By the 1860s, miners panned along the Fraser, Quesnel, and Horsefly rivers and their tributaries. Various business operators and merchants followed the miners and business was booming. Farmers and ranchers developed land to provision the mining towns that developed around the merchants. This led to competition for resources between the Chilcotin and Europeans, leading to a stream of events known as the Chilcotin War.
Governor James Douglas supported a system of reserves and indoctrination to "civilized" practices such as subsistence agriculture up until his retirement in 1864. Joseph Trutch, the chief commissioner of lands and works, abandoned the reserve policy, and set Indian policy as their having no rights to the land. By 1866, BC colonial rule required indigenous peoples to request permission from the governor to use lands. Newspapers supported the preempting of indigenous lands, seeing settlers ploughing indigenous burial grounds. Indigenous peoples who requested redress from a justice of the peace were refused.
In the 1870s, the loss of hunting territories, and crashes of the salmon runs placed more dependence on agricultural produce such as grains, hay, and vegetables. Activities migrated to cutting hay, constructing irrigation ditches, and practicing animal husbandry. Settlers however assumed water rights, making agriculture ever more fragile. Indigenous peoples were huddled in on small acreages, such as in Canoe Creek, 20 acres for 150 indigenous people. Starvation became a threat.

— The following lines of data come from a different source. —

-- ==== Sys2Proof/Machine/Access.lean ====
section
/-! DEFINITION. Register accesses by requester (13 R369 to R375 and the registers with a row of their own), the SMBus
target (13 R353), the parity scan (13 R373) and the JTAG TAP (16 R448). -/

namespace Sys2Proof.Machine

/-! ### Writes -/

/-- A write of the word `v` at `a`, where the requester reaches the register space. -/
def State.writeCmd (s : State) (w : Who) (a : Nat) (v : Word) : Host.Outcome State Fault Refusal :=
  due (s.reachable w) s (s.busWrite w a v.toNat)

/-- A read of the word at `a`. -/
def State.readCmd (s : State) (w : Who) (a : Nat) : Host.Outcome State Fault Refusal :=
  due (s.reachable w) s (s.busRead w a)

/-- REGISTER_WRITE (13 R370). -/
def execRegisterWrite (w : Who) (a : BitVec 26) (v : Word) (s : State) : Host.Outcome State Fault Refusal :=
  s.writeCmd w a.toNat v

/-- BIT_ALIAS_WRITE (13 R372). -/
def execBitAliasWrite (w : Who) (a : BitVec 26) (v : Word) (s : State) : Host.Outcome State Fault Refusal :=
  s.writeCmd w a.toNat v

/-- BROADCAST_WRITE (13 R374). -/
def execBroadcastWrite (w : Who) (a : BitVec 26) (v : Word) (s : State) : Host.Outcome State Fault Refusal :=
  s.writeCmd w a.toNat v

/-- GROUP_WINDOW_WRITE (13 R375). -/
def execGroupWindowWrite (w : Who) (a : BitVec 26) (v : Word) (s : State) : Host.Outcome State Fault Refusal :=
  s.writeCmd w a.toNat v

/-- SYS_UNLOCK (13 R371). -/
def execSysUnlock (w : Who) (v : Word) (s : State) : Host.Outcome State Fault Refusal := s.writeCmd w 0x40 v

/-- UNLOCK_KEY_TIMEOUT (13 R371): keys close 100,000 ns after they opened. -/
def execUnlockKeyTimeout (s : State) : Host.Outcome State Fault Refusal :=
  due s.on s { s with sys := { s.sys with keys := s.sys.keys.filter (fun k => decide (s.clk < k.opened + 100000)) } }

/-- SYS_RESET (14 R404): a write that is taken starts a warm reset at once. -/
def execSysReset (w : Who) (v : Word) (b : BootObs) (s : State) : Host.Outcome State Fault Refusal :=
  let s1 := s.busWrite w 0x48 v.toNat
  due (s.reachable w) s (if s1.sys.resetAsked = some 1 then s1.warm 1 b else s1)

/-- MBX_RQ_TAIL (13 R356). -/
def execMbxRqTail (w : Who) (m : BitVec 6) (v : Word) (s : State) : Host.Outcome State Fault Refusal :=
  s.writeCmd w (aMbx + 0x100 * m.toNat + 8) v

/-- MBX_CQ_HEAD (13 R356, R360). -/
def execMbxCqHead (w : Who) (m : BitVec 6) (v : Word) (s : State) : Host.Outcome State Fault Refusal :=
  s.writeCmd w (aMbx + 0x100 * m.toNat + 0x14) v

/-- MBX_CTL.RESET (13 R361). -/
def execMbxCtlReset (w : Who) (m : BitVec 6) (v : Word) (s : State) : Host.Outcome State Fault Refusal :=
  s.writeCmd w (aMbx + 0x100 * m.toNat + 0x18) v

/-- FLT_CMD with OP 1, ACK (14 R382). -/
def execFltCmdAck (w : Who) (slot : BitVec 18) (s : State) : Host.Outcome State Fault Refusal :=
  s.writeCmd w (aFlt + 0x10) (BitVec.ofNat 32 (0x40000000 + slot.toNat))

/-- FLT_CMD with OP 2, CLOSE (14 R382). -/
def execFltCmdClose (w : Who) (slot : BitVec 18) (s : State) : Host.Outcome State Fault Refusal :=
  s.writeCmd w (aFlt + 0x10) (BitVec.ofNat 32 (0x80000000 + slot.toNat))

/-- SEC_CFGKEY_BURN (15 R437). -/
def execSecCfgkeyBurn (w : Who) (v : Word) (s : State) : Host.Outcome State Fault Refusal :=
  s.writeCmd w (aSec + 0x240) v

/-- SCH_SHAPER_CFG and SCH_SHAPER_LIMIT (07 R193). -/
def execShaperWrite (w : Who) (p : BitVec 6) (k : BitVec 2) (limit : Bool) (v : Word) (s : State) :
    Host.Outcome State Fault Refusal :=
  s.writeCmd w (if limit then aShaperLim p.toNat k.toNat else aShaper p.toNat k.toNat) v

/-- Offset of a policer's register (07 Table 7.12). -/
def polOff : PolReg → Nat
  | .cfg => 0
  | .cir => 4
  | .pir => 8
  | .cbs => 0xC
  | .epbs => 0x10

/-- The registers of a policer (07 R197). -/
def execPolicerWrite (w : Who) (i : BitVec 12) (r : PolReg) (v : Word) (s : State) :
    Host.Outcome State Fault Refusal :=
  s.writeCmd w (aPol i.toNat + polOff r) v

/-- SCH_WFQ_WEIGHT (07 R191). -/
def execWeightWrite (w : Who) (p : BitVec 6) (v : Word) (s : State) : Host.Outcome State Fault Refusal :=
  s.writeCmd w (aSchPort p.toNat + 0x20) v

/-- PRT_CFG (05 R144): ENABLE 0 holds the port in electrical idle after a LEAVE with reason 3. -/
def execPortDisable (w : Who) (p : BitVec 6) (v : Word) (s : State) : Host.Outcome State Fault Refusal :=
  s.writeCmd w (aPrt p.toNat) v

/-- PRT_VC_LIMIT (05 R127). -/
def execPrtVcLimitWrite (w : Who) (p : BitVec 6) (vc : BitVec 4) (v : Word) (s : State) :
    Host.Outcome State Fault Refusal :=
  s.writeCmd w (aPrt p.toNat + 0x40 + 4 * vc.toNat) v

/-- PRT_VC_EN (05 R127). -/
def execPrtVcEnWrite (w : Who) (p : BitVec 6) (v : Word) (s : State) : Host.Outcome State Fault Refusal :=
  s.writeCmd w (aPrt p.toNat + 8) v

/-- SLD_POOL_CFG[1] and [2] (06 R163, R166). -/
def execSldPoolCfgWrite (w : Who) (second : Bool) (v : Word) (s : State) : Host.Outcome State Fault Refusal :=
  s.writeCmd w (aSld + (if second then 0x108 else 0x104)) v

/-- SLD_RSV (06 R166). -/
def execSldRsvWrite (w : Who) (pt : BitVec 7) (v : Word) (s : State) : Host.Outcome State Fault Refusal :=
  s.writeCmd w (aSld + 0x600 + 4 * pt.toNat) v

/-! ### Reads -/

/-- IRC_NOW_LO (04 R75). -/
def execIrcNowLoRead (w : Who) (s : State) : Host.Outcome State Fault Refusal := s.readCmd w aIrc

/-- SCH_TBL_DATA (07 R200). -/
def execSchTblDataRead (w : Who) (s : State) : Host.Outcome State Fault Refusal := s.readCmd w (aSch + 8)

/-- A read-clear register (00 R8). -/
def execRcRead (w : Who) (a : BitVec 26) (s : State) : Host.Outcome State Fault Refusal := s.readCmd w a.toNat

/-- The low word of a 64-bit value (13 R369). -/
def execLowWordRead (w : Who) (a : BitVec 26) (s : State) : Host.Outcome State Fault Refusal := s.readCmd w a.toNat

/-! ### Parity scan (13 R373) -/

/-- CONFIG_PARITY_SCAN: the scan finds a mismatch in register `bad`, if any; every mismatch that stands is raised. -/
def execConfigParityScan (bad : Option (BitVec 26)) (s : State) : Host.Outcome State Fault Refusal :=
  let l := match bad with
    | some a =>
      let c := canon a.toNat
      if isConfig c && !s.sys.parityBad.contains c then s.sys.parityBad ++ [c] else s.sys.parityBad
    | none => s.sys.parityBad
  let s1 : State := { s with sys := { s.sys with parityBad := l } }
  due s.on s (l.foldl (fun s a => s.parityFault a) s1)

/-! ### SMBus (13 R353) -/

/-- The SMBus target acts on a transaction with a right PEC; a wrong or missing one is only noted. -/
def State.smbusCmd (s : State) (pec : Bool) (t : State) : Host.Outcome State Fault Refusal :=
  due (s.reachable .smbus) s (if pec then t else { s with smb := { s.smb with pecErr := true } })

/-- SMBUS_ADDR: the register address pointer written or read. -/
def execSmbusAddr (pec : Bool) (wr : Option (BitVec 32)) (s : State) : Host.Outcome State Fault Refusal :=
  s.smbusCmd pec (match wr with
    | some v => { s with smb := { s.smb with ptr := v } }
    | none => { s with smb := { s.smb with out := toLe 4 s.smb.ptr.toNat } })

/-- Words written at the pointer, which advances past each that is taken; a failing word ends the write. -/
def State.smbusStore (s : State) : List Word → State
  | [] => { s with smb := { s.smb with busErr := false } }
  | v :: l =>
    let r := s.store .smbus s.smb.ptr.toNat v.toNat
    if r.2 then ({ r.1 with smb := { r.1.smb with ptr := r.1.smb.ptr + 4 } }).smbusStore l
    else { r.1 with smb := { r.1.smb with busErr := true } }

/-- SMBUS_DATA_WRITE: 4 to 32 bytes, in whole words. A block of any other length changes nothing and sets no STATUS bit: DESIGN CHOICE
(assumption log 159), 13 R353 does not say what it does. -/
def execSmbusDataWrite (pec : Bool) (data : List Byte) (s : State) : Host.Outcome State Fault Refusal :=
  let ok := decide (4 ≤ data.length) && decide (data.length ≤ 32) && data.length % 4 == 0
  s.smbusCmd pec (if ok then s.smbusStore (toWords data) else s)

/-- `n` words read at the pointer; the failing word and every later one read as ones. -/
def State.smbusFetch : Nat → State → State × List Byte
  | 0, s => ({ s with smb := { s.smb with busErr := false } }, [])
  | n + 1, s =>
    let r := s.access .smbus s.smb.ptr.toNat
    if r.2.isSome then
      let q := State.smbusFetch n { r.1 with smb := { r.1.smb with ptr := r.1.smb.ptr + 4 } }
      (q.1, toLe 4 (r.2.getD 0) ++ q.2)
    else
      ({ r.1 with smb := { r.1.smb with ptr := r.1.smb.ptr + BitVec.ofNat 32 (4 * (n + 1)), busErr := true } },
        List.replicate (4 * (n + 1)) 0xFF)

/-- SMBUS_DATA_READ: RDLEN bytes at the pointer, which then advances. -/
def execSmbusDataRead (pec : Bool) (s : State) : Host.Outcome State Fault Refusal :=
  let (s1, l) := State.smbusFetch (s.smb.rdlen / 4) s
  s.smbusCmd pec { s1 with smb := { s1.smb with out := l } }

/-- SMBUS_RDLEN: 4 to 32, in whole words. Any other value is not taken and sets no STATUS bit: DESIGN CHOICE (assumption log 159). -/
def execSmbusRdlen (pec : Bool) (wr : Option Byte) (s : State) : Host.Outcome State Fault Refusal :=
  s.smbusCmd pec (match wr with
    | some v =>
      if 4 ≤ v.toNat && v.toNat ≤ 32 && v.toNat % 4 = 0 then { s with smb := { s.smb with rdlen := v.toNat } } else s
    | none => { s with smb := { s.smb with out := [BitVec.ofNat 8 s.smb.rdlen] } })

/-- SMBUS_STATUS: read and cleared. -/
def execSmbusStatus (pec : Bool) (s : State) : Host.Outcome State Fault Refusal :=
  s.smbusCmd pec
    { s with smb := { s.smb with out := [BitVec.ofNat 8 (b2n s.smb.busErr + 2 * b2n s.smb.pecErr)],
                                 busErr := false, pecErr := false } }

/-! ### JTAG (16 R448): the TAP works while the Fixus is powered, in reset too (Table 16.4) -/

/-- BYPASS: the one-bit bypass register, which captures 0. -/
def execBypass (s : State) : Host.Outcome State Fault Refusal :=
  due s.pins.pwrgd s { s with pins := { s.pins with ir := .bypass, tdo := [false] } }

/-- IDCODE: version, part, JEP106 code and 1 (16 R448). -/
def idcodeWord : Word :=
  BitVec.ofNat 32 (2 ^ 28 * 1 + 2 ^ 12 * 0x0F12 + 2 * Config.jep106.toNat + 1)

/-- The 32 bits of IDCODE, bit 0 first. -/
def execIdcode (s : State) : Host.Outcome State Fault Refusal :=
  due s.pins.pwrgd s
    { s with pins := { s.pins with ir := .idcode, tdo := (List.range 32).map (fun i => idcodeWord.getLsbD i) } }

/-- SAMPLE/PRELOAD: the pins captured and shifted out, the values shifted in held for EXTEST. -/
def execSamplePreload (pins shift : List Bool) (s : State) : Host.Outcome State Fault Refusal :=
  due s.pins.pwrgd s { s with pins := { s.pins with ir := .sample, tdo := pins, driven := shift } }

/-- EXTEST: accepted only while RESET_N is low; the boundary chain then drives the pins with what was shifted in. -/
def execExtest (pins shift : List Bool) (s : State) : Host.Outcome State Fault Refusal :=
  due (s.pins.pwrgd && !s.pins.resetN) s { s with pins := { s.pins with ir := .extest, tdo := pins, driven := shift } }

end Sys2Proof.Machine
end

In contrast to the 160 to 640 acres per family set aside in other treaties at the time in the prairies, the federal government opted for 80 acres per indigenous family to be set aside in reserve, while the provincial government was keen on 10 acres per family.
Catholic Missionaries were sent to convert First Nations children to Christianity. By 1891, the first group of students were sent to receive a so-called "formal" education. The program continued for the next six decades until a point when Indigenous children were allowed into the public school system. Ninety years after the start of the residential school program, the mission school closed circa 1981. Throughout that period, Indian agents were empowered to remove children from homes to attend St. Joseph's Mission School in Williams Lake, British Columbia. This led some to attempt to hide their children by sneaking out to hunting grounds or fields. Children fled the schools, and within the first 30 years, three investigations on the physical abuse and malnutrition were conducted.
Voting rights in Canadian federal elections were denied until 1960, and in provincial elections until 1949.
Today, some 5,000 Tsilhqotʼin people live in Alexandria, north of Williams Lake, and in a string of five communities accessible from Williams Lake on Highway 20 (from east to west), and south from Highway 20 is the Nemiah Valley, and the Xeni-Gwetʼin.[5]
Aside from the indigenous communities, there are only two small unincorporated towns in the whole region: Alexis Creek and Anahim Lake, the largest, with 522 people. Numerically, at least, the Tsilhqotʼin still dominate the Chilcotin plateau.
Tsilhqotʼin First Nations belong to two tribal councils:
Carrier-Chilcotin Tribal Council (two Carrier/Dakelh bands, one Tsilhqotʼin band, and one mixed Carrier/Dakelh-Tsilhqotʼin band)
Tsilhqotʼin National Government (all Tsilhqotʼin bands without the mixed Carrier/Dakelh-Tsilhqotʼin band)
Despite its small population and isolation, the region has produced an impressive collection of literature mixing naturalism with Indigenous and settler cultures. The area is accessed by Highway 20, which runs from the City of Williams Lake to the port town of Bella Coola. Highway 20 westbound from Williams Lake crosses the Fraser River at Sheep Creek - thereby entering Tsilhqotʼin traditional territory. The highway passes over the Chilcotin Plateau, characterized by undulating grasslands, expansive forests of lodgepole pine and Douglas fir, a scattering of lakes, rivers, creeks and ponds, volcanic and glaciated landforms, and a magnificent backdrop of snow-covered peaks.